(Stored data entries)
-- ==== Sys2Proof/Machine/Permutation.lean ====
section
/-! DEFINITION. The permutation commands of 42_permutation.md: the bijection check, `invert`, `apply`, and `PINV`,
`PAPPLY`, `PCOLS`. -/

namespace Sys2Proof.Machine

/-- `bij(p)` (R180): every element is less than the length and none appears twice. -/
def bij (p : List Nat) : Bool := p.all (fun x => decide (x < p.length)) && decide p.Nodup

/-- `apply(p, s)` (R181): `r[p[i]] <- s[i]` for every `i`. With `bij(p)` every position is written once, so it does
not matter what `r` holds before; it starts as `s`. -/
def applyPerm {α : Type} (p : List Nat) (x : List α) : List α :=
  (p.zip x).foldl (fun r (d, e) => r.set d e) x

/-- `invert(p)` (R181): `q[p[i]] <- i` for every `i`, which is `apply` of `p` to the sequence of all indices. -/
def invert (p : List Nat) : List Nat := applyPerm p (List.range p.length)

/-- `permuteColumns` (R184): `apply` to every row. -/
def permuteColumns (m : Matrix) (p : List Nat) : Matrix := { m with rows := m.rows.map (applyPerm p) }

/-- `PAPPLY`'s two checks, in their order, and its result, for a sequence of any class (R183). -/
def checkedApply {α : Type} (p : List Nat) (x : List α) : Except ErrCode (List α) :=
  if p.length ≠ x.length then .error .lengthMismatch
  else if bij p then .ok (applyPerm p x)
  else .error .invalidPermutation

/-- `PINV` (R182). -/
def execPinv (fd fa : PId) (s : State) : Host.Outcome State Fault Refusal :=
  let p := indexNats s.store.p[fa]
  if bij p then complete (s.setP fd (indexWords (invert p)))
  else raiseError .invalidPermutation s

/-- `PAPPLY` (R183). -/
def execPapply (fd : SeqRef) (fa : PId) (fb : SeqRef) (s : State) : Host.Outcome State Fault Refusal :=
  let p := indexNats s.store.p[fa]
  match fd, fb with
  | .v d, .v q =>
    match checkedApply p s.store.v[q] with
    | .ok x => complete (s.setV d x)
    | .error e => raiseError e s
  | .s d, .s q =>
    match checkedApply p s.store.s[q] with
    | .ok x => complete (s.setS d x)
    | .error e => raiseError e s
  | .p d, .p q =>
    match checkedApply p s.store.p[q] with
    | .ok x => complete (s.setP d x)
    | .error e => raiseError e s
  | _, _ => raiseError .illegalOperand s

/-- `PCOLS` (R184). An empty matrix is copied, and the permutation is not examined. -/
def execPcols (fd fa : MId) (fb : PId) (s : State) : Host.Outcome State Fault Refusal :=
  let m := s.store.m[fa]
  let p := indexNats s.store.p[fb]
  if m.rowCount = 0 then complete (s.setM fd m)
  else if p.length ≠ m.cols then raiseError .lengthMismatch s
  else if bij p then complete (s.setM fd (permuteColumns m p))
  else raiseError .invalidPermutation s

end Sys2Proof.Machine
end

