-- ==== Sys2Proof/Machine/HostScript.lean ====
section
/-! DEFINITION. The host agent (10_state.md R30, 30_encoding.md R109–R111): one line of its script as one host step,
the pseudo-instructions a script is written with, and the written form of a command. -/

namespace Sys2Proof.Machine

/-- The value a host name stands for, if the host has read it. -/
def HostAgent.value (h : HostAgent) (name : HostName) : Option Word :=
  (h.values.find? fun x => x.1 == name).map Prod.snd

/-- Keep a value under a name (`RD <reg> -> name`), in place of an older one. -/
def HostAgent.keep (h : HostAgent) (dst : Option HostName) (v : Word) : HostAgent :=
  match dst with
  | none => h
  | some name => { h with values := (name, v) :: h.values.filter fun x => x.1 != name }

/-- Go on to the next line. -/
def HostAgent.nextLine (h : HostAgent) : HostAgent := { h with line := h.line + 1 }

/-- Go to the first line marked with a label; a label no line has ends the script. -/
def HostAgent.goto (h : HostAgent) (target : HostLabel) : HostAgent :=
  { h with line := h.script.findIdx fun l => l.label == some target }

/-- A condition of R110 on the value its name stands for. -/
def condHolds (c : HostCond) (v : Word) : Bool :=
  decide ((v.extractLsb' c.lo (c.hi + 1 - c.lo)).toNat = c.value.toNat) == c.equal

/-- The value a condition looks at. A name nothing has been read into stands for a free value (log 8). -/
def hostValue (s : State) (name : HostName) : Word × State :=
  match s.host.value name with
  | some v => (v, s)
  | none => s.draw

/-- One line of a host script (R30, R110): one register access, or a branch inside the host. -/
def runHostLine (s : State) (op : HostOp) : State :=
  match op with
  | .rd addr width dst =>
    let r := hostRead s addr width
    { r.2 with host := (r.2.host.keep dst r.1).nextLine }
  | .wr addr width data =>
    let t := hostWrite s addr width data
    { t with host := t.host.nextLine }
  | .ifGoto c target =>
    let r := hostValue s c.name
    { r.2 with host := if condHolds c r.1 then r.2.host.goto target else r.2.host.nextLine }

/-- The host's step: the line it has come to; a host at the end of its script has no step (R30). -/
def hostStep (s : State) : State :=
  match s.host.script[s.host.line]? with
  | none => s
  | some l => runHostLine s l.op

/-! The pseudo-instructions of R111, each as the lines it expands to. -/

/-- `WR <reg>, v` (R110). -/
def lineWr (p : Params) (r : Reg) (v : Word) : HostLine :=
  { label := none, op := .wr (p.base + r.offset) .w32 (0#32 ++ v) }

/-- `RD <reg> -> name` (R110). -/
def lineRd (p : Params) (r : Reg) (dst : Option HostName) : HostLine :=
  { label := none, op := .rd (p.base + r.offset) .w32 dst }

/-- `SEL x, part` (R111). -/
def scriptSel (p : Params) (x : ObjRef) (part : Bool) : List HostLine :=
  [lineWr p .accSel (0#23 ++ BitVec.ofBool part ++ 0#3 ++ x.id)]

/-- `SETLEN x, L` (R111). -/
def scriptSetLen (p : Params) (x : ObjRef) (len : Nat) : List HostLine :=
  scriptSel p x true ++ [lineWr p .accIdx 0#32, lineWr p .accData (BitVec.ofNat 32 len)]

/-- `SETDIM Mx, r, c` (R111). -/
def scriptSetDim (p : Params) (i : MId) (rows cols : Nat) : List HostLine :=
  scriptSel p (.m i) true
    ++ [lineWr p .accIdx 0#32, lineWr p .accData (BitVec.ofNat 32 rows), lineWr p .accData (BitVec.ofNat 32 cols)]

/-- One `WR ACC_DATA, word` for each word. -/
def scriptData (p : Params) (words : List Word) : List HostLine := words.map (lineWr p .accData)

/-- The words a bit sequence is loaded with: `ceil(L/32)` of them (R111). -/
def bitWords (x : List Bool) : List Word := (List.range ((x.length + 31) / 32)).map (packBits x)

/-- `LOADV Vx, "b0b1..."` (R111). -/
def scriptLoadV (p : Params) (i : VId) (x : List Bool) : List HostLine :=
  scriptSetLen p (.v i) x.length ++ scriptSel p (.v i) false ++ [lineWr p .accIdx 0#32] ++ scriptData p (bitWords x)

/-- `LOADM Mx, ["row0", ...]` (R111), for rows of `cols` elements. -/
def scriptLoadM (p : Params) (i : MId) (cols : Nat) (rows : List (List Bool)) : List HostLine :=
  scriptSetDim p i rows.length cols ++ scriptSel p (.m i) false
    ++ rows.zipIdx.flatMap fun (row, q) =>
      lineWr p .accIdx (BitVec.ofNat 32 (q * p.wordsPerRow)) :: scriptData p (bitWords row)

/-- `LOADS Sx, [f0, f1, ...]` (R111). -/
def scriptLoadS (p : Params) (i : SId) (x : List F64) : List HostLine :=
  scriptSetLen p (.s i) x.length ++ scriptSel p (.s i) false ++ [lineWr p .accIdx 0#32]
    ++ scriptData p (x.flatMap fun f => [f64Half f 0, f64Half f 1])

/-- `LOADP Px, [e0, ...]` (R111). -/
def scriptLoadP (p : Params) (i : PId) (x : List Word) : List HostLine :=
  scriptSetLen p (.p i) x.length ++ scriptSel p (.p i) false ++ [lineWr p .accIdx 0#32] ++ scriptData p x

/-- `LOADB "chars"` (R111). -/
def scriptLoadB (p : Params) (x : List Byte) : List HostLine :=
  scriptSetLen p .b x.length ++ scriptSel p .b false ++ [lineWr p .accIdx 0#32]
    ++ scriptData p ((List.range ((x.length + 3) / 4)).map (packBytes x))

/-- `POLL` (R111): `p: RD STATUS -> s` and `IF s[0] = 1 GOTO p`, with a label and a name of the script's choice. -/
def scriptPoll (p : Params) (label : HostLabel) (name : HostName) : List HostLine :=
  [{ lineRd p .status (some name) with label := some label },
   { label := none, op := .ifGoto { name := name, hi := 0, lo := 0, equal := true, value := 1#32 } label }]

/-- `EXEC <command>` (R111). -/
def scriptExec (p : Params) (i : Instr) (label : HostLabel) (name : HostName) : List HostLine :=
  lineWr p .cmd (encode i) :: scriptPoll p label name

/-- `READ x, part, i -> name` (R111). -/
def scriptRead (p : Params) (x : ObjRef) (part : Bool) (i : Nat) (name : HostName) : List HostLine :=
  scriptSel p x part ++ [lineWr p .accIdx (BitVec.ofNat 32 i), lineRd p .accData (some name)]

/-- The written name of an object (R109). -/
def objText : ObjRef → String
  | .v i => "V" ++ toString i.val
  | .s i => "S" ++ toString i.val
  | .p i => "P" ++ toString i.val
  | .m i => "M" ++ toString i.val
  | .c => "C"
  | .b => "B"

/-- The written form of a command (R109): its mnemonic, then its used object fields in the order `fd, fa, fb`. -/
def commandText : Instr → String
  | .vadd fd fa fb => "VADD " ++ objText (.v fd) ++ ", " ++ objText (.v fa) ++ ", " ++ objText (.v fb)
  | .veq fa fb => "VEQ " ++ objText (.v fa) ++ ", " ++ objText (.v fb)
  | .vparse fd => "VPARSE " ++ objText (.v fd) ++ ", " ++ objText .b
  | .vmul fd fa fb => "VMUL " ++ objText (.v fd) ++ ", " ++ objText (.v fa) ++ ", " ++ objText (.m fb)
  | .gauss fd fa fb => "GAUSS " ++ objText (.m fd) ++ ", " ++ objText (.m fa) ++ ", " ++ objText (.p fb)
  | .pinv fd fa => "PINV " ++ objText (.p fd) ++ ", " ++ objText (.p fa)
  | .papply fd fa fb =>
    "PAPPLY " ++ objText fd.toObj ++ ", " ++ objText (.p fa) ++ ", " ++ objText fb.toObj
  | .pcols fd fa fb => "PCOLS " ++ objText (.m fd) ++ ", " ++ objText (.m fa) ++ ", " ++ objText (.p fb)
  | .cinit => "CINIT"
  | .cadv => "CADV"
  | .decode fd fa fb => "DECODE " ++ objText (.v fd) ++ ", " ++ objText (.s fa) ++ ", " ++ objText (.m fb)

end Sys2Proof.Machine
end

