-- ==== Sys2Proof/Machine/Step.lean ====
section
/-! DEFINITION. One step of the machine, and the placing of a command where the next step runs it. -/

namespace Sys2Proof.Machine

/-- One step of the interleaving (R86). -/
def step (s : State) : Host.Outcome State Fault Refusal := takeTurn (nextTurn s).1 (nextTurn s).2

/-- `s` with the word `w` issued (R47) and the engine's completion step coming next, so that the very next step runs
it. The engine fetches nothing (R55): this stands for the host's write to `CMD` (log 9). -/
def State.withFetchWord (s : State) (nbits w : Nat) : State :=
  { issue s (tableWord nbits w) with turns := .engine :: s.turns }

end Sys2Proof.Machine
end

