/-- Settles O35: the candidates of the smaller `w_max` are the first ones of the larger, and the search keeps the
earliest of least metric. -/
theorem decodeIsMonotoneInTheWeight : Obligations.DecodeIsMonotoneInTheWeight := by
  intro fd fa fb s t1 t2 w1 w2 hw h1 h2
  obtain ⟨hd, hv1, hm1⟩ := decode_of_succeeds h1
  obtain ⟨-, hv2, hm2⟩ := decode_of_succeeds h2
  have hnan := hd.noNaN
  obtain ⟨i1, hbest1⟩ := bestCandidate_earliestLeast hnan s.store.m[fb] w1.toNat
  obtain ⟨i2, hbest2⟩ := bestCandidate_earliestLeast hnan s.store.m[fb] w2.toNat
  obtain ⟨hle, hlt⟩ := earliestLeast_of_isPrefix hbest1 hbest2 (candidates_isPrefix hw)
  have hnn1 := nonNegative_bestCandidate hnan s.store.m[fb] w1.toNat
  have hnn2 := nonNegative_bestCandidate hnan s.store.m[fb] w2.toNat
  rw [hm1, hm2, hv1, hv2]
  refine ⟨searchSubsets_isPrefix hw, (flt_eq_false_iff_of_nonNegative hnn1 hnn2).mpr hle, fun hne => ?_⟩
  refine (flt_iff_of_nonNegative hnn2 hnn1).mpr (hlt fun hsame => hne ?_)
  rw [decodeAnswer, decodeAnswer, hsame]

end Sys2Proof.Machine

/-! PROOFS. What each command writes (R32, R38, R57), said once for all commands: the objects and flags it changes, and
that the objects stay within their bounds (R33, R37, R39). -/

namespace Sys2Proof.Machine

/-! What a command that completes has written, but for `ERR` and `BUSY` -/

/-- The state a command has made of `s` when its checks have passed. -/
inductive Writes (s : State) : Instr → State → Prop
  | vadd (fd fa fb : VId) : Writes s (.vadd fd fa fb) (s.setV fd (addBits s.store.v[fa] s.store.v[fb]))
  | veq (fa fb : VId) : Writes s (.veq fa fb) (s.setRes (decide (s.store.v[fa] = s.store.v[fb])))
  | vparse (fd : VId) : Writes s (.vparse fd) (s.setV fd (s.store.b.map fun ch => decide (ch = 0x31#8)))
  | vmul (fd fa : VId) (fb : MId) : Writes s (.vmul fd fa fb) (s.setV fd (multiply s.store.v[fa] s.store.m[fb]))
  | gauss (fd fa : MId) (fb : PId) : Writes s (.gauss fd fa fb)
      ((s.setM fd (gauss s.store.m[fa]).1).setP fb (indexWords (gauss s.store.m[fa]).2))
  | pinv (fd fa : PId) : Writes s (.pinv fd fa) (s.setP fd (indexWords (invert (indexNats s.store.p[fa]))))
  | papplyV (d : VId) (fa : PId) (q : VId) : Writes s (.papply (.v d) fa (.v q))
      (s.setV d (applyPerm (indexNats s.store.p[fa]) s.store.v[q]))
  | papplyS (d : SId) (fa : PId) (q : SId) : Writes s (.papply (.s d) fa (.s q))
      (s.setS d (applyPerm (indexNats s.store.p[fa]) s.store.s[q]))
  | papplyP (d : PId) (fa : PId) (q : PId) : Writes s (.papply (.p d) fa (.p q))
      (s.setP d (applyPerm (indexNats s.store.p[fa]) s.store.p[q]))
  | pcolsEmpty (fd fa : MId) (fb : PId) : Writes s (.pcols fd fa fb) (s.setM fd s.store.m[fa])
  | pcols (fd fa : MId) (fb : PId) : Writes s (.pcols fd fa fb)
      (s.setM fd (permuteColumns s.store.m[fa] (indexNats s.store.p[fb])))
  | cinit (hn : s.regs.arg1.toNat ≤ s.params.nMax) (hw : s.regs.arg0.toNat ≤ s.regs.arg1.toNat) : Writes s .cinit
      (s.setC { w := s.regs.arg0.toNat, n := s.regs.arg1.toNat
                state := initialCombination s.regs.arg0.toNat s.regs.arg1.toNat })
  | cadvLast : Writes s .cadv (s.setRes false)
  | cadv {st : List Word} (hst : advance s.store.c.w s.store.c.state = some st) : Writes s .cadv
      ((s.setC { s.store.c with state := st }).setRes true)
  | decode (fd : VId) (fa : SId) (fb : MId) (h : Decodable s.store.s[fa] s.store.m[fb]) : Writes s (.decode fd fa fb)
      ((s.setV fd (decodeAnswer s.store.s[fa] s.store.m[fb] s.regs.arg0.toNat).1).setMetric
        (decodeAnswer s.store.s[fa] s.store.m[fb] s.regs.arg0.toNat).2)

/-- A command ends with an error, or completes in a state of which `P` holds. -/
inductive EndsIn (s : State) (P : State → Prop) : Result → Prop
  | completed {u : State} (h : P u) : EndsIn s P (complete u)
  | raised (e : ErrCode) : EndsIn s P (raiseError e s)

section
variable {s : State} {P : State → Prop}

theorem endsIn_ite {c : Prop} {_ : Decidable c} {a b : Result} (ha : c → EndsIn s P a) (hb : ¬ c → EndsIn s P b) :
    EndsIn s P (if c then a else b) :=
  iteInduction ha hb

theorem endsIn_endChecked {α : Type} {write : α → State} {r : Except ErrCode α} (h : ∀ x, r = .ok x → P (write x)) :
    EndsIn s P (endChecked s write r) :=
  match r, h with
  | .ok _, h => .completed (h _ rfl)
  | .error e, _ => .raised e

theorem checkedApply_eq_ok {α : Type} {p : List Nat} {x y : List α} (h : checkedApply p x = .ok y) :
    y = applyPerm p x := by
  by_cases hlen : p.length = x.length
  · by_cases hp : IsPermutation p
    · exact Except.ok.inj (h.symm.trans (checkedApply_of_isPermutation hlen hp))
    · exact absurd (h.symm.trans (checkedApply_of_not_isPermutation hlen hp)) nofun
  · exact absurd (h.symm.trans (checkedApply_of_length_ne hlen)) nofun

theorem eq_finish_of_endsIn {r : Result} {t : State} (hends : EndsIn s P r) (hr : r = .next t) :
    (∃ e, t = s.finish e) ∨ ∃ u, P u ∧ t = u.finish .ok := by
  cases hends with
  | completed h => exact .inr ⟨_, h, complete_eq_next.mp hr⟩
  | raised e => exact .inl ⟨e, raiseError_eq_next.mp hr⟩

theorem next_of_endsIn {r : Result} (hends : EndsIn s P r) : ∃ t, r = .next t := by
  cases hends with
  | completed _ => exact ⟨_, rfl⟩
  | raised e => exact ⟨_, rfl⟩

end

section
variable (s : State)

theorem papply_endsIn (fd : SeqRef) (fa : PId) (fb : SeqRef) :
    EndsIn s (Writes s (.papply fd fa fb)) (exec (.papply fd fa fb) s) := by
  by_cases hclass : fd.objClass = fb.objClass
  · match fd, fb, hclass with
    | .v d, .v q, _ =>
      rw [exec_papply_v]
      exact endsIn_endChecked fun x hx => checkedApply_eq_ok hx ▸ .papplyV d fa q
    | .s d, .s q, _ =>
      rw [exec_papply_s]
      exact endsIn_endChecked fun x hx => checkedApply_eq_ok hx ▸ .papplyS d fa q
    | .p d, .p q, _ =>
      rw [exec_papply_p]
      exact endsIn_endChecked fun x hx => checkedApply_eq_ok hx ▸ .papplyP d fa q
  · rw [exec_papply_of_objClass_ne s fa hclass]
    exact .raised _

theorem cadv_endsIn : EndsIn s (Writes s .cadv) (exec .cadv s) := by
  cases hgap : rightmostGap s.store.c.state s.store.c.w with
  | none =>
    rw [exec_cadv_of_no_gap hgap]
    exact .completed .cadvLast
  | some g =>
    rw [exec_cadv_of_gap hgap]
    exact .completed (.cadv (by rw [advance, hgap, Option.map_some]))

theorem decode_endsIn (fd : VId) (fa : SId) (fb : MId) :
    EndsIn s (Writes s (.decode fd fa fb)) (exec (.decode fd fa fb) s) := by
  obtain ⟨hd, hok⟩ | ⟨e, -, herr⟩ := decodeWord_cases s.store.s[fa] s.store.m[fb] s.regs.arg0.toNat
  · rw [exec_decode_of_ok hok]
    exact .completed (.decode fd fa fb hd)
  · rw [failsWith_iff.mp (failsWith_decode_of_error herr fd)]
    exact .raised _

Task requirements:
Please tally the lines above that contain "BitVec" and report nothing but the total.

Written reply:
5